Once painted, the images were scanned and saved. Each frame of animation was numbered, labelled, and reversed for direction. All in all, each character has between 22 and 28 frames, half of which were painted, at a size that was especially challenging with the types of brushes that I own, and the thickness of the paint applied.

I especially thank this picture for animation models.
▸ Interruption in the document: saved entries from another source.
-- ==== Sys2Proof/Laws/State.lean ====
section
/-!
SUPPORT. Tables and updates of the state: what a read gives after an update, one lemma for each field that an update leaves alone.
-/
namespace Sys2Proof.Laws
open Sys2Proof.Machine

/-! Tables -/

@[simp] theorem look_put {α : Type} (m : Tab α) (k : Nat) (v : α) (i : Nat) : Tab.look (Tab.put m k v) i = if i = k then some v else Tab.look m i := by
  induction m with
  | nil => simp only [Tab.put, Tab.look]; repeat' (split <;> try (first | rfl | omega))
  | cons x r ih =>
    obtain ⟨a, b⟩ := x
    simp only [Tab.put]
    split
    · simp only [Tab.look]; repeat' (split <;> try (first | rfl | omega))
    · split
      · subst_vars; simp only [Tab.look]; repeat' (split <;> try (first | rfl | omega))
      · simp only [Tab.look, ih]; repeat' (split <;> try (first | rfl | omega))

@[simp] theorem getD_put {α : Type} (m : Tab α) (k : Nat) (v : α) (i : Nat) (d : α) : Tab.getD (Tab.put m k v) i d = if i = k then v else Tab.getD m i d := by
  simp only [Tab.getD, look_put]; split <;> rfl

/-! Objects after an update -/

@[simp] theorem hearth_setHearth (s : State) (g : Nat) (h : Hearth) (i : Nat) : (s.setHearth g h).hearth i = if i = g then h else s.hearth i := getD_put ..
@[simp] theorem hearth_onHearth (s : State) (g : Nat) (f : Hearth → Hearth) (i : Nat) : (s.onHearth g f).hearth i = if i = g then f (s.hearth g) else s.hearth i := getD_put ..
@[simp] theorem part_setPart (s : State) (n : Nat) (p : Part) (i : Nat) : (s.setPart n p).part i = if i = n then p else s.part i := getD_put ..
@[simp] theorem part_onPart (s : State) (n : Nat) (f : Part → Part) (i : Nat) : (s.onPart n f).part i = if i = n then f (s.part n) else s.part i := getD_put ..
@[simp] theorem rick_onRick (s : State) (k : Nat) (f : Rick → Rick) (i : Nat) : (s.onRick k f).rick i = if i = k then f (s.rick k) else s.rick i := getD_put ..

/-! Dictionary values after an update -/

@[simp] theorem dval_setVal (s : State) (k : Nat) (v : DVal) (i : Nat) : (s.setVal k v).dval i = if i = k then v else s.dval i := by
  simp only [State.dval, State.setVal, look_put]
  by_cases h : i = k <;> simp [h]
@[simp] theorem num_setNum (s : State) (k v i : Nat) : (s.setNum k v).num i = if i = k then v else s.num i := by
  simp only [State.num, State.setNum, dval_setVal]
  by_cases h : i = k <;> simp [h]
@[simp] theorem blob_setBlob (s : State) (k : Nat) (v : List Byte) (i : Nat) : (s.setBlob k v).blob i = if i = k then v else s.blob i := by
  simp only [State.blob, State.setBlob, dval_setVal]
  by_cases h : i = k <;> simp [h]

@[simp] theorem job_onJob (s : State) (n j : Nat) (f : Job → Job) (m i : Nat) :
    (s.onJob n j f).job m i = if m * 8 + i = n * 8 + j then f (s.job n j) else s.job m i := getD_put ..

/-! Scalar registers of a hearth -/

@[simp] theorem reg_zero (h : Hearth) : h.reg 0 = 0 := rfl
@[simp] theorem reg_setReg (h : Hearth) (a : Nat) (v : W64) (i : Nat) : (h.setReg a v).reg i = if i = a ∧ i ≠ 0 then v else h.reg i := by
  unfold Hearth.setReg Hearth.reg
  by_cases hi : i = 0
  · simp [hi]
  · by_cases ha : a = 0
    · simp [hi, ha]
    · simp [hi, ha]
It's hard to say how many man-hours went into painting this piece, since I worked on it over the course of a couple months, at short intervals when I had the chance. I must say, however, that overall I was pleased with how the images turned out.

GameSalad:
GameSalad is another "no coding required", "build it yourself" game creation engine. In the past, I used the Scrolling Game Development Kit 2 (SGDK2) to create my Adventures of the Overgrown Oatmeal game for the PC, and GameSalad is very similar. The reason I chose GameSalad this time is because they allow for iOS game creation.

Essentially, in GameSalad, you drag and drop the images and sound you wish to include, then go through a veritable labyrinth of drop-down menus in order to create your game. Perfect for people without a lot of coding experience (i.e. Me). Although it crashes frequently, isn't the most efficient method of game creation, nor is it easy to define AI behaviour, GameSalad is a great way for us to create this type of art without spending countless hours in Xcode. In other words, for you more adventurous Moment artists, I highly recommend GameSalad if you wish to give this type of art a go.

Peaceful Play:
For this project, I was going for the most nonviolent, peaceful experience I could think of. A scoreless game of hide-and-seek with the Son of Man seemed to me the most innocent form of game play imaginable.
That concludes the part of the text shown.